One woman, one vote - on the other side of the world

If I were voting Tuesday in my small town in America, I would enjoy a peaceful visit to the polls. I'd leisurely walk uptown, passing tidy lawns, well-kept houses, and well- paved streets on my way to complete my civic duty. But here in southwestern China, I gear up for a more adventuresome journey. At last, my absentee presidential election ballot has arrived, and I must pick it up at the post office, located up the Yangtze River road from the college where I teach English.

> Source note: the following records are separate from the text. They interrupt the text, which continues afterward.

/-- No action of the host clears the mark, a reset included (R232, R250). -/
theorem hostAct_keeps_fault {a : HostAction} {s t : State} (hf : s.fault ≠ none)
    (h : hostAct a s = .next t) : t.fault ≠ none := by
  rcases hostAct_cases h with
    ⟨m, rfl⟩ | ⟨d, q, rfl⟩ | ⟨off, v, -, rfl⟩ | ⟨b, v, -, -, -, rfl⟩ | ⟨-, rfl⟩
  · exact Option.some_ne_none m
  · exact hf
  · obtain ⟨-, -, hkept, -⟩ := s.writeOffset_frame off v
    rwa [hkept]
  · exact hf
  · split <;> exact hf

/-! ## The error record -/

theorem State.writeOffset_errorRecord (off : BitVec 8) (v : Word) (s : State) :
    (s.writeOffset off v).errReq = s.errReq ∧ (s.writeOffset off v).errAvail = s.errAvail := by
  obtain ⟨-, -, -, -, -, -, -, -, -, -, havail⟩ := s.writeOffset_frame off v
  exact ⟨State.writeOffset_errReq off v s, havail⟩

theorem State.errorRecord_of_readReg_eq {s t : State} (h : ∀ r, t.readReg r = s.readReg r) :
    t.errReq = s.errReq ∧ t.errAvail = s.errAvail := by
  have hlo : t.errReqLo = s.errReqLo := h .errReqLo
  have hhi : t.errReqHi = s.errReqHi := h .errReqHi
  exact ⟨by rw [State.errReq, hlo, hhi, State.errReq], h .errAvail⟩

/-! ## The statements -/

/-- Settles O41: a completion records lengths only for the three codes, and of the host's actions only a
reset writes the record. -/
theorem errorRecordPersists : Obligations.ErrorRecordPersists := by
  intro s t h hchanged
  rw [Ne, Ne, ← not_and_or] at hchanged
  rcases step_register_cases h with
    ⟨hc, e, -, rfl⟩ | ⟨-, m, r0, r1, r2, rfl⟩ | ⟨rest, off, v, -, rfl⟩ | ⟨rest, hh, -⟩ | hk
  · refine .inr ⟨hc, ?_⟩
    rw [State.raise_status, statusErr_complete]
    by_contra hcode
    exact hchanged (raise_errReq_of_none (errorLengths_eq_none hcode) s)
  · exact absurd ⟨rfl, rfl⟩ hchanged
  · exact absurd (State.writeOffset_errorRecord off v (s.takeAction rest)) hchanged
  · exact .inl ⟨rest, hh⟩
  · exact absurd (State.errorRecord_of_readReg_eq hk) hchanged

/-- Settles O43: the step is the host's, which keeps the mark, and while busy only a reset ends the
command or writes `CMD`. -/
theorem faultIsNeverCleared : Obligations.FaultIsNeverCleared := by
  intro s t h hf
  obtain ⟨a, rest, hh, hact⟩ := hostTurn_of_step_of_fault hf h
  refine ⟨hostAct_keeps_fault (s := s.takeAction rest) hf hact, fun hbusy => ?_⟩
  by_cases hreset : a = .assertReset
  · exact .inr ⟨rest, hreset ▸ hh⟩
  · obtain ⟨hstays, -⟩ := hostAct_keeps_owned (s := s.takeAction rest) hbusy hreset hact
    obtain ⟨hframe, -⟩ := registersFrozenWhileBusy s t a rest hbusy hh hreset h
    exact .inl ⟨hstays, by rw [hframe]⟩

/-- Settles O44: neither the core nor the host has a step, so the block rests. -/
theorem restingBlock : Obligations.RestingBlock := by
  intro s hqueue
  refine ⟨fun hidle hnone => ?_, fun m hm => ?_⟩
  · have hcore : ¬ CoreTurn s := fun ⟨hbusy, _⟩ => by simp [hidle] at hbusy
    exact (step_eq_restStep hqueue hcore).trans (restStep_of_fault_none hnone)
  · have hcore : ¬ CoreTurn s := not_coreTurn_of_fault (hm ▸ Option.some_ne_none m)
    exact (step_eq_restStep hqueue hcore).trans (restStep_of_marked hm)

end Sys2Proof.Machine

/-! Reset and hazards of 70_reset_and_hazards.md: a waiting host polls until the core step (O42), what a
reset at any time leaves (O46), and the invariants right after reset (O49). -/

namespace Sys2Proof.Machine

open Sys2Proof

/-! ## A host that waits (R262) -/

theorem core_run_succ_of_step {s t : State} (h : step s = .next t) (k : Nat) :
    Host.Core.run core (k + 1) s = Host.Core.run core k t := by
  have hcore : core.step s = .next t := h
  simp only [Host.Core.run, hcore]

/-- While busy, a turn of WAIT leaves the host waiting: it spends one of the polls, and only the value
read is new (R87). -/
theorem step_waitIdle_busy {s : State} {rest : List HostAction} (hh : HostTurn s .waitIdle rest)
    (hbusy : s.busy = true) :
    step s = .next { s with coreWait := s.coreWait - 1, readData := s.status } := by
  have hstatus : statusBusy (s.takeAction rest).status = true := hbusy
  have hqueue : s.hostQueue = .waitIdle :: rest := hh.1
  refine hh.step_eq.trans ((hostWait_eq _).trans ?_)
  rw [if_pos hstatus, State.takeAction_hostQueue, ← hqueue]
  rfl

/-- The polls before the core step, up to the drawn number of them. -/
theorem core_run_waitIdle {s : State} {rest : List HostAction} {n : Nat} (hbusy : s.busy = true)
    (hqueue : s.hostQueue = .waitIdle :: rest) (hn : n ≤ s.coreWait) :
    ∃ d, Host.Core.run core n s = .next { s with coreWait := s.coreWait - n, readData := d } := by
  induction n generalizing s with
  | zero => exact ⟨s.readData, rfl⟩
  | succ n ih =>
    have hh : HostTurn s .waitIdle rest := ⟨hqueue, .inr (.inr (by omega))⟩
    obtain ⟨d, hd⟩ := ih (s := { s with coreWait := s.coreWait - 1, readData := s.status })
      hbusy hqueue (Nat.le_sub_one_of_lt hn)
    refine ⟨d, ?_⟩
    rw [core_run_succ_of_step (step_waitIdle_busy hh hbusy), hd, Nat.sub_sub, Nat.add_comm 1 n]

/-! ## The region a dropped command may have written (R252) -/

theorem State.droppedRegion_of_decode {s : State} {i : Instr} (h : decode s.cmd = .ok i) :
    s.droppedRegion = s.writtenRegion i := by
  rw [State.droppedRegion, h, State.writtenRegion]

@[simp] theorem State.droppedRegion_takeAction (rest : List HostAction) (s : State) :
    (s.takeAction rest).droppedRegion = s.droppedRegion := by
  unfold State.droppedRegion
  rw [State.takeAction_cmd]
  cases decode s.cmd with
  | error _ => rfl
  | ok i => cases i <;> rfl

The small rural post office is only a 10-minute walk from the school. The distance may be short, but getting there is tricky. Speeding buses and swaying construction trucks constantly careen by, their blaring horns scattering stray chickens and dogs. It has no sidewalks or walkways.

Today, fortunately, I exit the school and find safety in numbers. I slip in behind three coal sellers pulling their heavy wooden carts. We move tentatively, with oncoming traffic on one side and sewage ditches on the other.

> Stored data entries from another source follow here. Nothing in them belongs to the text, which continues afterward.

/-! ## The operand unpacker -/

/-- R103: four bytes are read little-endian and signed, negative exactly when the last byte is at
least 128; and `le32` of R7 is the inverse. -/
def Obligations.OperandsAreLittleEndianSigned : Prop :=
  (∀ b0 b1 b2 b3 : Byte,
    let u : Int := b0.toNat + 256 * b1.toNat + 65536 * b2.toNat + 16777216 * b3.toNat
    (int32Le [b0, b1, b2, b3]).toInt = (if u < 2147483648 then u else u - 4294967296) ∧
    ((int32Le [b0, b1, b2, b3]).toInt < 0 ↔ 128 ≤ b3.toNat) ∧
    le32 (int32Le [b0, b1, b2, b3]) = [b0, b1, b2, b3]) ∧
  (∀ v : Word, int32Le (le32 v) = v)

/-- R105: without a separator every byte is operand A and operand B is 0. -/
def Obligations.MissingSeparatorMakesOperandBZero : Prop :=
  ∀ s : List Byte, sep ∉ s → decodeTwo s = (int32Le (norm4 s), 0#32)

/-- R101, R107: the first separator splits wherever it stands, later separators are data, and only
the first four bytes of either segment count. -/
def Obligations.OnlyFirstFourBytesOfASegmentCount : Prop :=
  (∀ A B : List Byte, sep ∉ A →
    decodeTwo (A ++ sep :: B) = (int32Le (norm4 A), int32Le (norm4 B)) ∧
    decodeTwo (A ++ sep :: B) = decodeTwo (A.take 4 ++ sep :: B.take 4)) ∧
  (∀ A : List Byte, sep ∉ A → decodeTwo A = decodeTwo (A.take 4))

/-- R108: the packing law where no byte of `le32 a` is the separator, and what happens where one is,
`j` being the first such index. -/
def Obligations.PackingLawAndItsFailure : Prop :=
  ∀ a b : Word,
    (sep ∉ le32 a → decodeTwo (pack a b) = (a, b)) ∧
    (∀ j : Nat, (le32 a)[j]? = some sep → (∀ k < j, (le32 a)[k]? ≠ some sep) →
      decodeTwo (pack a b) =
        (int32Le (norm4 ((le32 a).take j)),
         int32Le (norm4 ((le32 a).drop (j + 1) ++ [sep] ++ le32 b))))

/-- R109, R266: the values operand A can take are exactly those whose four bytes hold no separator;
operand B can take every value. -/
def Obligations.ExpressibleOperandValues : Prop :=
  (∀ a : Word, (∃ s : List Byte, (decodeTwo s).1 = a) ↔ sep ∉ le32 a) ∧
  (∀ b : Word, ∃ s : List Byte, (decodeTwo s).2 = b)

/-! ## Arithmetic -/

/-- R166, R170, R171: `Add` completes on every parameter sequence with the exact sum reduced modulo
2^32 into the signed range, as four bytes; on a canonical packing the operands are `a` and `b`. -/
def Obligations.AddReturnsWrappedSum : Prop :=
  ∀ s : State, s.fac.halted = false →
    (∀ params : List Byte, ∃ v : Word,
      exec (.add params) s = .next (completed s (le32 v)) ∧
      v.toInt = ((decodeTwo params).1.toInt + (decodeTwo params).2.toInt).bmod 4294967296) ∧
    (∀ a b : Word, sep ∉ le32 a →
      exec (.add (pack a b)) s = .next (completed s (le32 (a + b))))

/-- R167, R170, R171: `Subtract`, segment A the minuend. -/
def Obligations.SubtractReturnsWrappedDifference : Prop :=
  ∀ s : State, s.fac.halted = false →
    (∀ params : List Byte, ∃ v : Word,
      exec (.subtract params) s = .next (completed s (le32 v)) ∧
      v.toInt = ((decodeTwo params).1.toInt - (decodeTwo params).2.toInt).bmod 4294967296) ∧
    (∀ a b : Word, sep ∉ le32 a →
      exec (.subtract (pack a b)) s = .next (completed s (le32 (a - b))))

/-- R168, R170, R171: `Multiply`, the low 32 bits of the exact product. -/
def Obligations.MultiplyReturnsWrappedProduct : Prop :=
  ∀ s : State, s.fac.halted = false →
    (∀ params : List Byte, ∃ v : Word,
      exec (.multiply params) s = .next (completed s (le32 v)) ∧
      v.toInt = ((decodeTwo params).1.toInt * (decodeTwo params).2.toInt).bmod 4294967296) ∧
    (∀ a b : Word, sep ∉ le32 a →
      exec (.multiply (pack a b)) s = .next (completed s (le32 (a * b))))

/-- R169, R173, R175: where the divisor is not 0 and the operands are not the overflow pair,
`Divide` completes; an exact quotient is returned under every rounding, and an inexact one leaves a
remainder smaller than the divisor, with the sign of the dividend under DIV_ROUND = toward zero and
of the divisor under floor, and is a free value under the model's third setting (entry 8). -/
def Obligations.DivideReturnsRoundedQuotient : Prop :=
  ∀ (params : List Byte) (s : State) (a b : Int), s.fac.halted = false →
    a = (decodeTwo params).1.toInt → b = (decodeTwo params).2.toInt →
    b ≠ 0 → ¬ (a = -2147483648 ∧ b = -1) →
    ∃ (v : Word) (r : Int), exec (.divide params) s = .next (completed s (le32 v)) ∧
      a = v.toInt * b + r ∧ (b ∣ a → r = 0) ∧
      (s.cfg.divRound = .towardZero → |r| < |b| ∧ (0 ≤ a → 0 ≤ r) ∧ (a ≤ 0 → r ≤ 0)) ∧
      (s.cfg.divRound = .floor → |r| < |b| ∧ (0 < b → 0 ≤ r) ∧ (b < 0 → r ≤ 0)) ∧
      (s.cfg.divRound = .unconstrained → ¬ b ∣ a → v = wrap32 (Config.inexactQuotient a b))

/-- R172: a zero divisor is the fault DivideByZero, whose pair is (CPU, DIVZ_CODE), 6 by default;
a parameter sequence without a separator divides by zero. -/
def Obligations.DivideByZeroTraps : Prop :=
  Config.default.divzCode = 6 ∧
  ∀ (params : List Byte) (s : State), s.fac.halted = false →
    ((decodeTwo params).2.toInt = 0 ∨ sep ∉ params) →
    exec (.divide params) s = .next (trapped s .cpu s.cfg.divzCode)

/-- R174: the overflow pair wraps under DIV_OVF = wrap, which is the default, and is the fault
DivideOverflow with the pair of R172 under DIV_OVF = fault. -/
def Obligations.DivideOverflowPairWrapsOrTraps : Prop :=
  Config.default.divOvf = .wrap ∧
  ∀ (params : List Byte) (s : State), s.fac.halted = false →
    (decodeTwo params).1.toInt = -2147483648 → (decodeTwo params).2.toInt = -1 →
    (s.cfg.divOvf = .wrap →
      exec (.divide params) s = .next (completed s (le32 (BitVec.intMin 32)))) ∧
    (s.cfg.divOvf = .fault →
      exec (.divide params) s = .next (trapped s .cpu s.cfg.divzCode))

/-- R176: the same operand twice, for every operand expressible in segment A, under every setting of
the open parameters. -/
def Obligations.SameOperandTwice : Prop :=
  ∀ (a : Word) (s : State), s.fac.halted = false → sep ∉ le32 a →
    exec (.add (pack a a)) s = .next (completed s (le32 (2 * a))) ∧
    exec (.subtract (pack a a)) s = .next (completed s (le32 0#32)) ∧
    exec (.multiply (pack a a)) s = .next (completed s (le32 (a * a))) ∧
    (a ≠ 0#32 → exec (.divide (pack a a)) s = .next (completed s (le32 1#32))) ∧
    (a = 0#32 → exec (.divide (pack a a)) s = .next (trapped s .cpu s.cfg.divzCode))

/-! ## Compare -/

/-- R141 to R144, R147: each sub-operation row completes with CMP_TRUE exactly when its signed
comparison holds; a frame too short for `Compare` is CompareArity (R140). -/
def Obligations.CompareSubOperationResults : Prop :=
  ∀ (buffer : List Byte) (s : State) (a b : Int), s.fac.halted = false →
    a = (decodeTwo buffer).1.toInt → b = (decodeTwo buffer).2.toInt →
    (2 ≤ buffer.length →
      exec (.compareEqual buffer) s =
        .next (completed s [if a = b then s.cfg.cmpTrue else s.cfg.cmpFalse]) ∧
      exec (.compareNotEqual buffer) s =
        .next (completed s [if a = b then s.cfg.cmpFalse else s.cfg.cmpTrue]) ∧
      exec (.compareLessThan buffer) s =
        .next (completed s [if a < b then s.cfg.cmpTrue else s.cfg.cmpFalse]) ∧
      exec (.compareGreaterThan buffer) s =
        .next (completed s [if b < a then s.cfg.cmpTrue else s.cfg.cmpFalse])) ∧
    (buffer.length < 2 →
      exec (.compareEqual buffer) s = .next (trapped s .cpu 4) ∧
      exec (.compareNotEqual buffer) s = .next (trapped s .cpu 4) ∧
      exec (.compareLessThan buffer) s = .next (trapped s .cpu 4) ∧
      exec (.compareGreaterThan buffer) s = .next (trapped s .cpu 4))

/-- R140, R146: `Compare` on a whole parameter sequence: fewer than three bytes is CompareArity
whatever the first byte is, then a selector above 3 is CompareSelector, and with a legal selector it
completes with the comparison the selector names. -/
def Obligations.CompareChecksThenCompares : Prop :=
  ∀ (params : List Byte) (s : State), s.fac.halted = false →
    (params.length < 3 → exec (.compare params) s = .next (trapped s .cpu 4)) ∧
    (∀ (sel : Byte) (buffer : List Byte) (a b : Int), params = sel :: buffer →
      2 ≤ buffer.length →
      a = (decodeTwo buffer).1.toInt → b = (decodeTwo buffer).2.toInt →
      (4 ≤ sel.toNat → exec (.compare params) s = .next (trapped s .cpu 5)) ∧
      (sel.toNat = 0 → exec (.compare params) s =
        .next (completed s [if a = b then s.cfg.cmpTrue else s.cfg.cmpFalse])) ∧
      (sel.toNat = 1 → exec (.compare params) s =
        .next (completed s [if a = b then s.cfg.cmpFalse else s.cfg.cmpTrue])) ∧
      (sel.toNat = 2 → exec (.compare params) s =
        .next (completed s [if a < b then s.cfg.cmpTrue else s.cfg.cmpFalse])) ∧
      (sel.toNat = 3 → exec (.compare params) s =
        .next (completed s [if b < a then s.cfg.cmpTrue else s.cfg.cmpFalse])))

/-- R142, R144, R145: where the two result bytes are as R145 asks, NotEqual is the opposite of
Equal, and exactly one of Equal, LessThan and GreaterThan is true, on every buffer. -/
def Obligations.ComparisonsPartitionEveryBuffer : Prop :=
  ∀ (buffer : List Byte) (s : State) (T F : Host.Outcome State Fault Refusal),
    s.fac.halted = false → s.cfg.CmpOk → 2 ≤ buffer.length →
    T = .next (completed s [s.cfg.cmpTrue]) → F = .next (completed s [0#8]) →
    T ≠ F ∧
    ((exec (.compareEqual buffer) s = T ∧ exec (.compareNotEqual buffer) s = F) ∨
      (exec (.compareEqual buffer) s = F ∧ exec (.compareNotEqual buffer) s = T)) ∧
    ((exec (.compareEqual buffer) s = T ∧ exec (.compareLessThan buffer) s = F ∧
        exec (.compareGreaterThan buffer) s = F) ∨
      (exec (.compareEqual buffer) s = F ∧ exec (.compareLessThan buffer) s = T ∧
        exec (.compareGreaterThan buffer) s = F) ∨
      (exec (.compareEqual buffer) s = F ∧ exec (.compareLessThan buffer) s = F ∧
        exec (.compareGreaterThan buffer) s = T))

/-- R79, R87, R108 and property Q4: on a canonical packing whose operand A is expressible, the
sub-operations compare `a` and `b` themselves, as signed integers. -/
def Obligations.PackedOperandsCompareAsGiven : Prop :=
  ∀ (a b : Word) (s : State), s.fac.halted = false → sep ∉ le32 a →
    exec (.compareEqual (pack a b)) s =
      .next (completed s [if a = b then s.cfg.cmpTrue else s.cfg.cmpFalse]) ∧
    exec (.compareNotEqual (pack a b)) s =
      .next (completed s [if a = b then s.cfg.cmpFalse else s.cfg.cmpTrue]) ∧
    exec (.compareLessThan (pack a b)) s =
      .next (completed s [if a.slt b then s.cfg.cmpTrue else s.cfg.cmpFalse]) ∧
    exec (.compareGreaterThan (pack a b)) s =
      .next (completed s [if b.slt a then s.cfg.cmpTrue else s.cfg.cmpFalse])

We pass typical scenes of roadside China. Family-run shops display a disarray of dusty products. At the entranceways, owners position themselves on stools and patiently wait for customers. To pass the time, they knit sweaters, pluck chickens, wash vegetables, and read newspapers. We pass a mah-jongg parlor, set up in an abandoned farmhouse. The elderly patrons crowd around square tables, slurping tea and slamming down mah-jongg tiles. Through the open doorways of private homes, we see flames shoot out from under blackened woks. Our nostrils are stung by vapors from the hot chili peppers of Sichuan cuisine.

As my destination draws near, the coal haulers turn down an alleyway. I wait for several buses to fly past, then dash across the road to the post office.

The roof of the small, whitewashed mud building is layered with old clay tiles. Rustic wooden beams jut through the outside walls. To enter the building, I must make my way through a cluster of sidewalk vendors. Purveyors of stationery and cardboard boxes cater to the mailers. Fruit, hard-boiled tea eggs, and sizzling beef kabobs entice the hungry. The arrival of a foreigner always causes a fuss. After being accosted by several merchants, I give in and buy envelopes and a tea egg.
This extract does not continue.